SUPPLIED INFORMATION →

-- ==== Sys2Proof/Tests/Slice0.lean ====
section
/-! SUPPORT. The model's own tests: check codes, rounding and verdicts on worked values, an ill-formed term for each
well-formedness check, and for every obligation with hypotheses states and operands that meet them. -/

namespace Sys2Proof.Tests

open Sys2Proof Sys2Proof.Machine

set_option Elab.async false

/-! ## Check codes and reset CRCs (00_scope.md) -/

/-- The characters 1 to 9. -/
def digits : List Byte := [0x31, 0x32, 0x33, 0x34, 0x35, 0x36, 0x37, 0x38, 0x39]

theorem test_crc16_check_value : crc16 digits = 0x29B1 := by decide +kernel

theorem test_crc32_check_value : crc32 digits = 0xCBF43926 := by decide +kernel

/-- The CRC-32 register after `n` zero bytes from `c`. -/
def zerosFrom (c n : Nat) : Nat := (List.replicate n (0 : Byte)).foldl crc32Byte c

theorem zerosFrom_add (c m n : Nat) : zerosFrom c (m + n) = zerosFrom (zerosFrom c m) n := by
  unfold zerosFrom
  rw [← List.replicate_append_replicate, List.foldl_append]

theorem class_image_zeros (n : Nat) :
    (List.replicate n (none : Option ClassEntry)).flatMap classEntryBytes = List.replicate (32 * n) 0 := by
  induction n with
  | zero => rfl
  | succ n ih =>
    rw [List.replicate_succ, List.flatMap_cons, ih, Nat.mul_succ, Nat.add_comm, ← List.replicate_append_replicate]
    rfl

theorem test_zeros_1 :
    zerosFrom 0xFFFFFFFF 96 = 0x450B9A51 ∧
    zerosFrom 0x450B9A51 96 = 0x7400F70D ∧
    zerosFrom 0x7400F70D 96 = 0x140D95AD ∧
    zerosFrom 0x140D95AD 96 = 0x77452EB8 := by
  decide +kernel

theorem test_zeros_2 :
    zerosFrom 0x77452EB8 96 = 0x04453C72 ∧
    zerosFrom 0x04453C72 96 = 0xBC13E70C ∧
    zerosFrom 0xBC13E70C 96 = 0x364F458E ∧
    zerosFrom 0x364F458E 96 = 0x0A5F0BEA := by
  decide +kernel

theorem test_zeros_3 :
    zerosFrom 0x0A5F0BEA 96 = 0x68507BF1 ∧
    zerosFrom 0x68507BF1 96 = 0xC71DFF84 ∧
    zerosFrom 0xC71DFF84 96 = 0x4CF5B120 ∧
    zerosFrom 0x4CF5B120 96 = 0x5EA3A7CF := by
  decide +kernel

theorem test_zeros_4 :
    zerosFrom 0x5EA3A7CF 96 = 0x5EAF5B98 ∧
    zerosFrom 0x5EAF5B98 96 = 0xDD701589 ∧
    zerosFrom 0xDD701589 96 = 0x55EEE965 ∧
    zerosFrom 0x55EEE965 96 = 0x93E31E81 := by
  decide +kernel

theorem zerosFrom_step {c d e m n : Nat} (h : zerosFrom c m = d) (k : zerosFrom d n = e) : zerosFrom c (m + n) = e := by
  rw [zerosFrom_add, h, k]

theorem test_zeros_all : zerosFrom 0xFFFFFFFF 1536 = 0x93E31E81 := by
  obtain ⟨a1, a2, a3, a4⟩ := test_zeros_1
  obtain ⟨b1, b2, b3, b4⟩ := test_zeros_2
  obtain ⟨c1, c2, c3, c4⟩ := test_zeros_3
  obtain ⟨d1, d2, d3, d4⟩ := test_zeros_4
  have a := zerosFrom_step (zerosFrom_step (zerosFrom_step a1 a2) a3) a4
  have b := zerosFrom_step (zerosFrom_step (zerosFrom_step b1 b2) b3) b4
  have c := zerosFrom_step (zerosFrom_step (zerosFrom_step c1 c2) c3) c4
  have d := zerosFrom_step (zerosFrom_step (zerosFrom_step d1 d2) d3) d4
  have e := zerosFrom_step (zerosFrom_step (zerosFrom_step a b) c) d
  norm_num at e
  exact e

theorem crc32_zeros (n : Nat) : crc32 (List.replicate n 0) = zerosFrom 0xFFFFFFFF n ^^^ 0xFFFFFFFF := rfl

theorem test_cleared_class_image_crc : classImageCrc (List.replicate 48 none) = clearedClassCrc := by
  unfold classImageCrc
  rw [class_image_zeros, crc32_zeros, show 32 * 48 = 1536 by norm_num, test_zeros_all]
  decide

theorem test_default_settings_parts :
    (laneEntryBytes .default_).foldl crc32Byte 0xFFFFFFFF = 2697556765 ∧
    (laneEntryBytes .default_).foldl crc32Byte 2697556765 = 3677719173 ∧
    (siteEntryBytes .default_).foldl crc32Byte 3677719173 = 3700821997 := by
  decide +kernel

theorem crc32_three (a b c : List Byte) :
    crc32 (a ++ (b ++ c)) = c.foldl crc32Byte (b.foldl crc32Byte (a.foldl crc32Byte 0xFFFFFFFF)) ^^^ 0xFFFFFFFF := by
  unfold crc32
  rw [List.foldl_append, List.foldl_append]

theorem test_default_settings_crc : crc32 SettingsImage.default_.bytes = defaultSettingsCrc := by
  obtain ⟨a, b, c⟩ := test_default_settings_parts
  have e : SettingsImage.default_.bytes =
      laneEntryBytes .default_ ++ (laneEntryBytes .default_ ++ siteEntryBytes .default_) := by
    simp [SettingsImage.bytes, settingsBytes, SettingsImage.default_, Slot.fresh]
  rw [e, crc32_three, a, b, c]
  decide

/-! ## Worked values -/

theorem test_rounding_goes_away_from_zero :
    roundHalfAway 5 10 = 1 ∧ roundHalfAway (-5) 10 = -1 ∧ roundHalfAway 4 10 = 0 ∧ roundHalfAway (-4) 10 = 0 ∧
      roundHalfAway 15 10 = 2 := by decide

/-- A frame with its delimiter, its CRC-16 and its escaping. -/
def frameOf (body : List Byte) : List Byte := delimiter :: escapeBytes (body ++ leBytes 2 (crc16 body))

/-- The calibration entry of one cell, 20 t by 20 kg, at node 5. -/
def cal1 : CalEntry :=
  { node := 5, cells := [⟨100, 50000, 10000⟩], filterDepth := 1, timeout := 100, capacity := 20000, e := 20,
    motionBand := 1, zeroRange := 4, tracking := false, zcal := 0 }

theorem test_cell_grams : cellGrams ⟨100, 50000, 10000⟩ 1100 = 50000 := by decide

/-- A sample of node 5, deck 0, sequence 126 (which is escaped), with one cell of 1000 counts. -/
def sample126 : List Byte := frameOf [5, 0, 126, 1, 0xE8, 3, 0, 0]

theorem test_sample_frame_is_read : parseSample sample126 = some ⟨5, 0, 126, [(1000, .good)]⟩ := by decide +kernel

theorem test_negative_count_is_read :
    parseSample (frameOf [5, 0, 1, 1, 0xFF, 0xFF, 0xFF, 3]) = some ⟨5, 0, 1, [(-1, .opened)]⟩ := by decide +kernel

theorem test_corrupt_sample_is_dropped : parseSample (sample126.dropLast ++ [0]) = none := by decide +kernel

/-- A read of the tag 1 at lane 1, end B. -/
def tag1 : List Byte := frameOf [3, 1, 0, 0, 0, 0, 0]

theorem test_tag_frame_is_read : parseTag tag1 = some (.l1, .b, 1) := by decide +kernel

theorem test_reader_4_is_dropped : parseTag (frameOf [4, 1, 0, 0, 0, 0, 0]) = none := by decide +kernel

theorem test_vehicle_ids :
    parseVehicle [0x41, 0x2D, 0x39, 0, 0, 0, 0, 0, 0, 0, 0, 0] = some [0x41, 0x2D, 0x39] ∧
      parseVehicle [0x41, 0, 0x39, 0, 0, 0, 0, 0, 0, 0, 0, 0] = none ∧ parseVehicle (List.replicate 12 0) = none ∧
      parseVehicle [0x61, 0, 0, 0, 0, 0, 0, 0, 0, 0, 0, 0] = none := by decide +kernel

theorem test_groups_break_at_the_gap : groupNumbers 2500 [none, some 2500, some 2501, none] = [1, 1, 2, 3] := by
  decide +kernel

theorem test_remainder_goes_to_the_last_axle : scaledWeights [1, 1, 1] 100 = [33, 33, 34] := by decide +kernel

/-- R92, R194: the class id and the over marks fit the kind. -/
theorem test_stored_verdicts :
    let read := fun bs => (readVerdict bs 0 true).isSome
    [[1, 250, 0, 0], [2, 1, 1, 0], [2, 1, 0, 1], [3, 0, 0, 2], [4, 0, 0, 0]].all read = true ∧
      [[1, 0, 0, 0], [1, 1, 1, 0], [1, 251, 0, 0], [2, 1, 0, 0], [2, 0, 1, 0], [3, 1, 0, 0], [4, 0, 1, 0],
        [5, 0, 0, 0]].any read = false := by decide +kernel

/-- R160, R194: a record of a kind that concerns a deck carries one, and no other kind does. -/
theorem test_stored_trail_decks :
    let read := fun deck body => (readTrail (trailBytes 1 ⟨deck, ⟨0, 0⟩, true, body⟩)).isSome
    read (some 5) (.calChange 1 2 3) = true ∧ read none (.calChange 1 2 3) = false ∧ read none (.gap 1) = true ∧
      read (some 0) (.gap 1) = false := by decide +kernel

/-- 11.4, R194: a cleared class entry holds 0 in every field. -/
theorem test_stored_cleared_class :
    let record := fun (e : List Byte) => readClassRecord (List.replicate 8 0 ++ (e ++ List.replicate 24 0))
    record (List.replicate 32 0) = some (0, none, 0) ∧ record ((List.replicate 32 0).set 11 1) = none ∧
      record ((List.replicate 32 0).set 3 1) = some (0, none, 0) := by decide +kernel

theorem test_stop_forces_red (x : Lane) (e : LaneEnd) (a : Admitting) (h : x.stopLatch = true) :
    x.outputs .running a e = (.red, .stop) := by simp [Lane.outputs, h]

/-- The next state, if the outcome is one. -/
def nextOf : Host.Outcome State Fault Refusal → Option State
  | .next t => some t
  | _ => none

theorem of_nextOf {o : Host.Outcome State Fault Refusal} {t : State} (h : nextOf o = some t) : o = .next t := by
  cases o <;> simp_all [nextOf]

theorem test_reset_idles_a_tick : step State.reset = .next { State.reset with clock := ⟨1, 0, 0, false, false⟩ } :=
  of_nextOf (by decide +kernel)

/-! ## Ill-formed terms -/

theorem test_illformed_sample_frame : (Instr.sampleFrame 0 [0]).wf = false := by decide
theorem test_illformed_tag_frame : (Instr.tagFrame 0 []).wf = false := by decide
theorem test_illformed_yard_frame : (Instr.yardFrameDrop [0x7D]).wf = false := by decide
theorem test_illformed_admit : (Instr.admitVehicle 0 0 (.known .a) (List.replicate 11 0x41)).wf = false := by decide
theorem test_illformed_consign : (Instr.consign 0 (List.replicate 13 0x41) ⟨1, 0x41, 0x41, none, none⟩).wf = false := by
  decide
theorem test_illformed_cancel : (Instr.cancelPending 0 []).wf = false := by decide
theorem test_illformed_table_write : (Instr.tableWrite 0 (.known .classes) 0 (List.replicate 31 0)).wf = false := by decide
theorem test_illformed_register_put : (Instr.registerPut 0 0 (List.replicate 33 0)).wf = false := by decide
theorem test_illformed_cal_write : (Instr.calWrite 0 0 (List.replicate 110 0) true).wf = false := by decide +kernel
theorem test_illformed_restart : (Instr.restart 0 (.undefined 1)).wf = false := by decide
theorem test_illformed_table_write_code :
    (Instr.tableWrite 0 (.undefined 2) 0 (List.replicate 32 0)).wf = false := by decide
theorem test_illformed_table_read : (Instr.tableRead 0 (.undefined 1) 0).wf = false := by decide
theorem test_illformed_table_commit : (Instr.tableCommit 0 (.undefined 2) 0).wf = false := by decide
theorem test_illformed_table_discard : (Instr.tableDiscard 0 (.undefined 1)).wf = false := by decide
theorem test_illformed_audit_open : (Instr.auditOpen 0 0 (.undefined 3)).wf = false := by decide
theorem test_illformed_audit_step : (Instr.auditStep 0 (.undefined 4) 0 none).wf = false := by decide
theorem test_illformed_unknown_request : (Instr.unknownRequest 0 (some 1) []).wf = false := by decide
theorem test_illformed_unknown_request_no_code : (Instr.unknownRequest 0 none [200]).wf = false := by decide
theorem test_illformed_unknown_request_long : (Instr.unknownRequest 0 (some 0) (List.replicate 504 0)).wf = false := by decide +kernel

/-! ## States -/

/-- The machine running, with every block as a reset leaves it and the site clock valid. -/
def base : State :=
  { State.reset with
    phase := .running
    clock := ⟨0, 100, 0, true, false⟩ }

theorem memAll {α : Type} {o : Option α} {P : α → Prop} (h : ∀ v ∈ o, P v) : ∀ v, o = some v → P v := h

/-- `base` with lane `l` changed. -/
def onLane (l : LaneId) (f : Lane → Lane) : State := base.act (·.modLane l f)

/-- `base` with deck `d` changed. -/
def onDeck (d : DeckId) (f : Deck → Deck) : State := base.act (·.modDeck d f)

/-- `base` with a lane end changed. -/
def onEnd (l : LaneId) (e : LaneEnd) (f : EndState → EndState) : State := base.act (·.modEnd l e f)

/-- A visit, count 3, of the vehicle A at end A. -/
def visit (st : VisitState) : Visit := { Visit.start 3 .a with state := st, vehicle := some [0x41] }

/-- An OPEN lane 0 that holds `v`. -/
def visiting (v : Visit) (f : Lane → Lane := id) : State :=
  onLane .l0 fun x => f { x with state := .opened, visit := some v }

/-- A deck in TRADE with a usable entry. -/
def tradeDeck (x : Deck) : Deck := { x with cal := some ⟨cal1, true, false⟩, service := .trade, zd := some 0 }

/-- Published values whose displayed weight is `kg`. -/
def shows (kg : Int) : Published := ⟨1000 * kg, 1000 * kg, kg, 1000 * kg⟩

/-- Lane 0's decks with usable entries, showing `kg` and STABLE. -/
def stableAt (s : State) (kg : Int) : State :=
  s.act fun p => LaneId.l0.decks.foldl (fun q d => q.modDeck d fun x =>
    { tradeDeck x with published := some (shows kg), status := .stable }) p

/-- A consignment. -/
def grain : Consignment := ⟨1, 0x41, 0x31, none, some 64⟩

/-- A gross side of `kg`, on lane 0 at time `sec`. -/
def grossOf (kg : Int) (sec : Nat) : GrossSide :=
  ⟨kg, ⟨sec, 0⟩, .l0, [0, 0, 0], grain, ⟨.notScreened, none, [], false, true⟩⟩

/-- A pending entry of the vehicle A. -/
def entryA (st : EntryState) : PendingEntry := ⟨[0x41], none, st, 1⟩

/-- `s` with pending slot `i` holding `e`. -/
def putSlot (s : State) (i : Nat) (e : PendingEntry) : State :=
  s.act (·.modPairing fun x => { x with slots := x.slots.setIfInBounds i (some e) })

/-- `base` with the table store changed. -/
def onTables (f : TableStore → TableStore) : State := base.act (·.modTables f)

/-- A register entry with its 32 bytes. -/
def reg1 : RegEntry := ⟨1, [0x41], .active, [], none⟩

/-- `base` with the record memory controller changed. -/
def onStore (f : Store → Store) : State := base.act (·.modStore f)

/-- `base` with the audit unit changed. -/
def onAudit (f : AuditUnit → AuditUnit) : State := base.act (·.modAudit f)

/-- A session on deck 1, PENDING or ACTIVE. -/
def session (o : Option AtOpen) : Session := ⟨1, .repair, ⟨0, 0⟩, o, 0, [], 1, none⟩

WORK TO COMPLETE →
Copy verbatim, from the listing above, each line from the one containing "unfold zerosFrom" down to the one containing "zero => rfl", inclusive.

SOLUTION FOR THIS TASK →
  unfold zerosFrom
  rw [← List.replicate_append_replicate, List.foldl_append]

theorem class_image_zeros (n : Nat) :
    (List.replicate n (none : Option ClassEntry)).flatMap classEntryBytes = List.replicate (32 * n) 0 := by
  induction n with
  | zero => rfl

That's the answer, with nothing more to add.